Element that follows user input

1
votes

I've created an element(image div) called 'bunny', an input form and a fieldset. I also have a localhost web server which runs my websocket server for my chat. I'm trying to implement a function where for every message(which are spans) sent, the bunny element is placed beside each message.

The problems I've encountered doing this are:

  • Since the messages are span, the bunny element duplicates itself and is appended to each span instead of just the end of the message.

  • The bunny element doesn't sit exactly beside the message, it is usually below the span on a new line, I've tried appendTo and InsertAfter in JS

HTML:

<div id="bunny">
</div>

<input id="message" type="text" />
<button type="button" id="movebunny">Bunny</button>

<fieldset id="showMsg" >
<!--messages are shown here-->
</fieldset>

JAVASCRIPT

var messages;
var form;
var inputBox;

function log_msg(msg) {
  messages.appendChild(document.createElement("span")).innerHTML = msg;
} 

function doInit() {
  inputBox = document.getElementById("message");
  messages = document.getElementById("messages");
  form = document.getElementById("message-form");
  var s;
  ...

//there's a bit more to the js code but they're all just to connect to server//

Would greatly appreciate any suggestions to getting element at the end of each message sent on click of a button, thanks!

1
javascriptjqueryhtml
got a picture of what you mean? Because the textual description is not quite clear enoughMike 'Pomax' Kamermans
Yeh sure, have a look at these two: prntscr.com/4mgmv0 & prntscr.com/4mgngcuser3649195
Can you show the produced HTML after displaying some messages? And CSS?Oriol

1 Answers

1
votes

You really kind of need to show more code, too, or create a jsfiddle but without additional context: just use a different skeleton (note that fieldset is not being truthful about what's in it. A field set is for form fields. You're using it to wrap inert messages):

<div class="messages">
  <div class="message">
    <div class="from sender">bob</div>
    <div class="body">blahblahblah</div<
  </div>
  <div class="message">
    <div class="from listener">carol</div>
    <div class="body">blahblahblah</div<
  </div>
  ...
</div>

and every time you get a new message, you appendChild it to the .messages div, and then move (not copy) the bunny element into the last message. You get something like

<div class="messages">
  ...
  <div class="message">
    <div class="from">carol</div>
    <div class="body">blahblahblah</div<
    <div class="bunny">^_^</div>
  </div>
</div>

Then you use CSS to make sure the bunny's in the right place.

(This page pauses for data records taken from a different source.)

-- ==== Sys2Proof/Tests/Slice0.lean ====
section
/-!
SUPPORT. The model's own tests: an ill-formed operand for each check of WellFormed.lean, one step of commands on small states with
results worked out from the rules, and for each statement a state and operands that meet its hypotheses.
-/

namespace Sys2Proof.Tests
open Sys2Proof Sys2Proof.Machine

set_option Elab.async false

/-! ### Helpers -/

/-- The state a command answers. -/
def after (r : Res) : State := match r with | .next t => t | _ => State.reset

/-- The bits of an element-wise word (Table 3.5): FN, DST, SRC1, SRC2, N - 1, S. -/
def ewBits (fn dst src1 src2 n : Nat) (s : Bool) : BitVec 58 :=
  BitVec.ofNat 58 (fn * 2 ^ 47 + dst * 2 ^ 42 + src1 * 2 ^ 37 + src2 * 2 ^ 32 + n * 2 ^ 27 + s.toNat * 2 ^ 26)

/-- A flit header of channel address `src`, for channel 0 of module 0, at a sequence number. -/
def flit (src : ChanAddr) (seq : BitVec 12) : FlitHdr := ⟨0, 0, 0, seq, src, [], true⟩

/-! ### WellFormed: each check refuses an ill-formed operand -/

theorem test_wf_ew : (Instr.ewMov 0 0 (ewBits 1 0 0 0 0 false)).wf = false ∧ (Instr.ewAdd 0 0 (ewBits 0 0 0 0 0 false)).wf = false ∧
    (Instr.ewSub 0 0 (ewBits 3 0 0 0 0 false)).wf = false ∧ (Instr.ewMul 0 0 (ewBits 2 0 0 0 0 false)).wf = false ∧
    (Instr.ewMax 0 0 (ewBits 5 0 0 0 0 false)).wf = false ∧ (Instr.ewMin 0 0 (ewBits 4 0 0 0 0 false)).wf = false ∧
    (Instr.ewFma 0 0 (ewBits 7 0 0 0 0 false)).wf = false ∧ (Instr.ewAbs 0 0 (ewBits 6 0 0 0 0 false)).wf = false ∧
    (Instr.ewNeg 0 0 (ewBits 9 0 0 0 0 false)).wf = false ∧ (Instr.ewExp2 0 0 (ewBits 8 0 0 0 0 false)).wf = false := by decide
theorem test_wf_ew_more : (Instr.ewLog2 0 0 (ewBits 11 0 0 0 0 false)).wf = false ∧ (Instr.ewRcp 0 0 (ewBits 10 0 0 0 0 false)).wf = false ∧
    (Instr.ewRsqrt 0 0 (ewBits 13 0 0 0 0 false)).wf = false ∧ (Instr.ewTanh 0 0 (ewBits 12 0 0 0 0 false)).wf = false ∧
    (Instr.ewIadd 0 0 (ewBits 17 0 0 0 0 false)).wf = false ∧ (Instr.ewIsub 0 0 (ewBits 16 0 0 0 0 false)).wf = false ∧
    (Instr.ewImax 0 0 (ewBits 19 0 0 0 0 false)).wf = false ∧ (Instr.ewImin 0 0 (ewBits 18 0 0 0 0 false)).wf = false ∧
    (Instr.ewCvtif 0 0 (ewBits 21 0 0 0 0 false)).wf = false ∧ (Instr.ewCvtfi 0 0 (ewBits 20 0 0 0 0 false)).wf = false ∧
    (Instr.ewUnassignedFn 0 0 (ewBits 0x15 0 0 0 0 false)).wf = false ∧ (Instr.ewUnassignedFn 0 0 (ewBits 0x0E 0 0 0 0 false)).wf = true ∧
    (Instr.unassignedOpcode 0 0 0).wf = false ∧ (Instr.unassignedOpcode 0 0 0xF400000000000000).wf = true := by decide
theorem test_wf_markers : (Instr.tickMarker 0 0 0 false 3 0 0).wf = false ∧ (Instr.haltMarker 0 0 0 3 0).wf = false := by decide
theorem test_wf_te_accesses : (Instr.teLd 0 0 0 .slice 3 0 0).wf = false ∧ (Instr.teLd 0 0 0 .slice 16 61 0).wf = false ∧
    (Instr.teLd 0 0 0 .slice 16 60 0).wf = true ∧ (Instr.teLd 0 0 0 .global 4 0 63).wf = false ∧
    (Instr.teSt 0 0 0 .slice 8 0 63).wf = false ∧ (Instr.tePf 0 0 0 .global 63).wf = false ∧
    (Instr.teCvt 0 0 0 .b4 .fp32 false 0 0 0).wf = false ∧ (Instr.teCvt 0 0 0 .fp32 .b6 false 0 0 0).wf = false ∧
    (Instr.teCvt 0 0 0 .fp32 .fp16 true 0 0 63).wf = false ∧ (Instr.teTime 0 0 0 63).wf = false := by decide
theorem test_wf_slice_atomics : (Instr.teAtomSAdd 0 0 0 true false 0 0 63).wf = false ∧ (Instr.teAtomSMin 0 0 0 true true 63 0 0).wf = false ∧
    (Instr.teAtomSMax 0 0 0 true false 0 0 63).wf = false ∧ (Instr.teAtomSAnd 0 0 0 true true 63 0 0).wf = false ∧
    (Instr.teAtomSOr 0 0 0 true false 0 0 63).wf = false ∧ (Instr.teAtomSXor 0 0 0 true true 63 0 0).wf = false ∧
    (Instr.teAtomSExch 0 0 0 true false 0 0 63).wf = false ∧ (Instr.teAtomSCas 0 0 0 true false 0 0 0 63).wf = false := by decide
theorem test_wf_global_atomics : (Instr.teAtomGAdd 0 0 0 false false 0 63 0).wf = false ∧ (Instr.teAtomGMin 0 0 0 true false 0 0 63).wf = false ∧
    (Instr.teAtomGMax 0 0 0 true true 63 0 0).wf = false ∧ (Instr.teAtomGAnd 0 0 0 false false 0 63 0).wf = false ∧
    (Instr.teAtomGOr 0 0 0 false false 0 63 0).wf = false ∧ (Instr.teAtomGXor 0 0 0 false false 0 63 0).wf = false ∧
    (Instr.teExchG 0 0 0 true 63 0 0).wf = false ∧ (Instr.teCasG 0 0 0 true 0 0 0 63).wf = false ∧
    (Instr.teFatomAdd 0 0 0 .global 63 0).wf = false ∧ (Instr.teLadd 0 0 0 .global 0 63 0).wf = false ∧
    (Instr.teLrd 0 0 0 .fp64 0 63 0).wf = false := by decide
theorem test_wf_service : (Instr.scrubStep 0 true 4 0 0).wf = false ∧ (Instr.scrubStep 0 false 144 0 0).wf = false ∧
    (Instr.scrubStep 0 false 0 524288 0).wf = false ∧ (Instr.railFault 0 0 (some 24)).wf = false ∧
    (Instr.unknownFlit 0 0 0xA).wf = false ∧ (Instr.unknownFlit 0 0 0xF).wf = false ∧
    (Instr.temperatureSample 0 (.polder 0 [1] [1, 2] [])).wf = false ∧ (Instr.temperatureSample 0 (.polder 0 [1, 2, 3, 4] [1, 2] [6])).wf = false := by
  decide
theorem test_wf_flits : (Instr.writeFlit 0 0 (flit 1 0) (List.replicate 17 ⟨0, 0, 0, 0⟩)).wf = false ∧
    (Instr.readFlit 0 0 (flit 1 0) (List.replicate 17 ⟨0, 0⟩)).wf = false ∧ (Instr.rdataFlit 0 0 (flit 1 0) (List.replicate 17 0)).wf = false ∧
    (Instr.combineFlit 0 0 (flit 1 0) 0 (List.replicate 17 0)).wf = false ∧ (Instr.wackFlit 0 0 (flit 1 0) (List.replicate 17 0)).wf = false ∧
    (Instr.atomicFlit 0 0 (flit 1 0) (List.replicate 17 ⟨0, false, .add, 0, 0, 0, false⟩)).wf = false ∧
    (Instr.mcastFlit 0 0 (flit 1 0) 0 [] (List.replicate 17 0)).wf = false ∧ (Instr.reduceFlit 0 0 (flit 1 0) (List.replicate 17 0)).wf = false := by
  decide
theorem test_wf_host : (Instr.doorbell 1024 0 8 0).wf = false ∧ (Instr.doorbell 0 512 8 0).wf = false ∧ (Instr.doorbell 0 0 0 0).wf = false ∧
    (Instr.doorbell 0 0 9 0).wf = false ∧ (Instr.adminDoorbell 64 0).wf = false ∧ (Instr.registerWrite (.fn 64) 0 false 0).wf = false ∧
    (Instr.registerRead (.fn 64) 0 false).wf = false ∧ (Instr.mcAdmRingWrite 64 0 0).wf = false ∧
    (Instr.hostLinkUp 0 8 false true).wf = false ∧ (Instr.hostLinkUp 6 3 false true).wf = false ∧ (Instr.flrVf 0).wf = false ∧
    (Instr.flrVf 64).wf = false ∧ (Instr.vfEnable 64).wf = false ∧ (Instr.msixVectorUnmask 1 32).wf = false ∧
    (Instr.msixVectorUnmask 0 2048).wf = false ∧ (Instr.apertureRead 0 0).wf = false ∧ (Instr.apertureWrite (2 ^ 30) [0]).wf = false := by decide

/-! ### The block -/

theorem test_idle_tick : (after (step State.reset)).timeNs = 1 := by decide
theorem test_step_takes_front : (after (step { State.reset with pending := [.bypass, .idcode] })).pending = [.idcode] := by decide
theorem test_no_word_spells_a_command : decodeTableWord 64 0 = none := by decide

/-! ### The pump controller -/

/-- Bits [57:0] of a scalar word (Table 3.3): RD, RS1, RS2, IMM. -/
def bits (rd rs1 rs2 : Nat) (imm : BitVec 43) : BitVec 58 :=
  BitVec.ofNat 58 (rd * 2 ^ 53 + rs1 * 2 ^ 48 + rs2 * 2 ^ 43 + imm.toNat)

/-- Pump 0 of channel 0 running one word at pc 0, with x1 = 5, x2 = 7, in slot 0. -/
def ctl (w : BitVec 64) : State :=
  (State.reset.onPump 0 0 fun q => { q with run := .running, prog := [(0, w)], x := [(1, 5), (2, 7)] }).onSlot 0 0 fun x =>
    { x with job := { x.job with state := .running, polders := 1 }, regs := { x.regs with frame := 9 } }

/-- x[r] of pump 0 after a command. -/
def xreg (r : Nat) (res : Res) : BitVec 64 := ((after res).pump 0 0).reg r

/-- A word of an opcode and operands, run. -/
def reg3 (i : Chan → PumpIx → BitVec 58 → Instr) (op : Nat) (f : BitVec 58) : BitVec 64 := xreg 3 (exec (i 0 0 f) (ctl (ctlWord op f)))

theorem test_scalar_words_ready : ∀ e ∈ [(0x00, (⟨false, false, false, 0⟩ : Uses), bits 0 0 0 0), (0x01, ⟨true, true, true, 0⟩, bits 3 1 2 0),
    (0x02, ⟨true, true, true, 0⟩, bits 0 1 2 0), (0x03, ⟨true, true, true, 0⟩, bits 31 1 2 0), (0x04, ⟨true, true, true, 0⟩, bits 3 1 2 0),
    (0x05, ⟨true, true, true, 0⟩, bits 3 1 2 0), (0x06, ⟨true, true, true, 0⟩, bits 3 1 2 0), (0x07, ⟨true, true, false, 43⟩, bits 3 1 0 (-1)),
    (0x08, ⟨true, true, false, 6⟩, bits 3 1 0 63), (0x09, ⟨true, true, false, 6⟩, bits 3 1 0 0), (0x0A, ⟨true, false, false, 43⟩, bits 3 0 0 (-1)),
    (0x10, ⟨false, true, true, 43⟩, bits 0 1 2 8191), (0x11, ⟨false, true, true, 43⟩, bits 0 1 2 0), (0x12, ⟨false, true, true, 43⟩, bits 0 1 2 1),
    (0x13, ⟨false, false, false, 43⟩, bits 0 0 0 8191), (0x18, ⟨true, true, false, 43⟩, bits 3 0 0 0x7FF8),
    (0x19, ⟨false, true, true, 43⟩, bits 0 0 2 0x6000), (0x1C, ⟨false, true, true, 0⟩, bits 0 1 2 0), (0x1D, ⟨true, false, false, 0⟩, bits 3 0 0 0),
    (0x1E, ⟨true, false, false, 0⟩, bits 3 0 0 0), (0x3E, ⟨false, false, false, 0⟩, bits 0 0 0 0), (0x3F, ⟨false, false, false, 0⟩, bits 0 0 0 0)],
    AtScalar (ctl (ctlWord e.1 e.2.2)) 0 0 e.1 e.2.1 e.2.2 := by unfold AtScalar AtOp AtWord; decide +kernel

theorem test_add_word : ctlWord 0x01 (bits 3 1 2 0) = 0b0000010001100001000100000000000000000000000000000000000000000000#64 := by decide +kernel
theorem test_add : reg3 .add 0x01 (bits 3 1 2 0) = 12 := by decide +kernel
theorem test_add_discards_x0 : ((after (exec (.add 0 0 (bits 0 1 2 0)) (ctl (ctlWord 0x01 (bits 0 1 2 0))))).pump 0 0).x = [(1, 5), (2, 7)] := by decide +kernel
theorem test_sub_wraps : reg3 .sub 0x02 (bits 3 1 2 0) = 0xFFFFFFFFFFFFFFFE := by decide +kernel
theorem test_and : reg3 .and 0x03 (bits 3 1 2 0) = 5 := by decide +kernel
theorem test_or : reg3 .or 0x04 (bits 3 1 2 0) = 7 := by decide +kernel
theorem test_xor : reg3 .xor 0x05 (bits 3 1 2 0) = 2 := by decide +kernel
theorem test_mul : reg3 .mul 0x06 (bits 3 1 2 0) = 35 := by decide +kernel
theorem test_addi_negative : reg3 .addi 0x07 (bits 3 1 0 (-6)) = 0xFFFFFFFFFFFFFFFF := by decide +kernel
theorem test_shli_top : reg3 .shli 0x08 (bits 3 1 0 63) = 0x8000000000000000 := by decide +kernel
theorem test_shri : reg3 .shri 0x09 (bits 3 1 0 2) = 1 := by decide +kernel
theorem test_li_negative : reg3 .li 0x0A (bits 3 0 0 (-2)) = 0xFFFFFFFFFFFFFFFE := by decide +kernel
theorem test_frn : reg3 .frn 0x1D (bits 3 0 0 0) = 9 := by decide +kernel
theorem test_pid : reg3 .pid 0x1E (bits 3 0 0 0) = 0 := by decide +kernel
theorem test_ld_top_reads_zero : reg3 .ld 0x18 (bits 3 0 0 0x7FF8) = 0 := by decide +kernel
theorem test_st_scratch : ((after (exec (.st 0 0 (bits 0 0 2 0x6000)) (ctl (ctlWord 0x19 (bits 0 0 2 0x6000))))).pump 0 0).dmem = [(0xC00, 7)] := by decide +kernel
theorem test_setsr : ((after (exec (.setsr 0 0 (bits 0 1 2 0)) (ctl (ctlWord 0x1C (bits 0 1 2 0))))).pump 0 0).srBase = 7 := by decide +kernel
theorem test_branches : ∀ e ∈ [(Instr.beq 0 0 (bits 0 1 2 8191), 0x10, bits 0 1 2 8191, 1), (.bne 0 0 (bits 0 1 2 8191), 0x11, bits 0 1 2 8191, 8191),
    (.blt 0 0 (bits 0 1 2 2), 0x12, bits 0 1 2 2, 2), (.jmp 0 0 (bits 0 0 0 8191), 0x13, bits 0 0 0 8191, 8191)],
    ((after (exec e.1 (ctl (ctlWord e.2.1 e.2.2.1)))).pump 0 0).pc = e.2.2.2 := by decide +kernel

/-- FLT_REC.CAUSE of slot 0 after a command. -/
def cause (res : Res) : BitVec 8 := ((after res).slot 0 0).regs.flt.cause

theorem test_controller_faults : ∀ e ∈ [(Instr.unassignedOpcode 0 0 0xF400000000000000, 0x3D, (bits 0 0 0 0), (6 : BitVec 8)),
    (.ewUnassignedFn 0 0 (ewBits 0x0E 0 0 0 0 false), 0x25, ewBits 0x0E 0 0 0 0 false, 6), (.nop 0 0 (bits 1 0 0 0), 0x00, bits 1 0 0 0, 6),
    (.add 0 0 (bits 3 1 2 1), 0x01, bits 3 1 2 1, 6), (.jmp 0 0 (bits 0 0 0 (-1)), 0x13, bits 0 0 0 (-1), 6),
    (.jmp 0 0 (bits 0 0 0 8192), 0x13, bits 0 0 0 8192, 6), (.beq 0 0 (bits 0 1 2 8192), 0x10, bits 0 1 2 8192, 6),
    (.beq 0 0 (bits 0 1 2 (-1)), 0x10, bits 0 1 2 (-1), 6), (.ld 0 0 (bits 3 0 0 0x7FF9), 0x18, bits 3 0 0 0x7FF9, 6),
    (.ld 0 0 (bits 3 0 0 0x8000), 0x18, bits 3 0 0 0x8000, 7), (.ld 0 0 (bits 3 0 0 (-8)), 0x18, bits 3 0 0 (-8), 7),
    (.st 0 0 (bits 0 0 2 0x5FF8), 0x19, bits 0 0 2 0x5FF8, 7), (.st 0 0 (bits 0 0 2 0x8000), 0x19, bits 0 0 2 0x8000, 7)],
    ((ctl (ctlWord e.2.1 e.2.2.1)).pump 0 0).at_ (ctlWord e.2.1 e.2.2.1) = true ∧ cause (exec e.1 (ctl (ctlWord e.2.1 e.2.2.1))) = e.2.2.2 := by
  decide +kernel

div.messages { position: relative; }
.from.listener { float: left; position: relative; }
.from.sender { float: right; position: relative; }
.bunny { width: ...; height: ...; background: url('bunny.png'); }
.from.listener .bunny { position: absolute; left: 0}
.from.sender .bunny { position: absolute; right: 0}
.hidden { display: none!important; }

With your bunny element all the way at the top, before there are any messages:

<div class="hidden bunny">^_^</div>

And you just move the bunny down by using

var bunny = document.querySelector(".bunny");

all the way at the start so you have a persistent reference, and then every time you build a new message

var newmsg = ....;
bunny.classList.remove("hidden");
newmsg.appendChild(bunny);
messages.appendChild(newmsg);

done, appendChild moves elements across the page (because DOM elements can't exist in two places at once, so an appendChild of an on-page element simply moves it to its new position).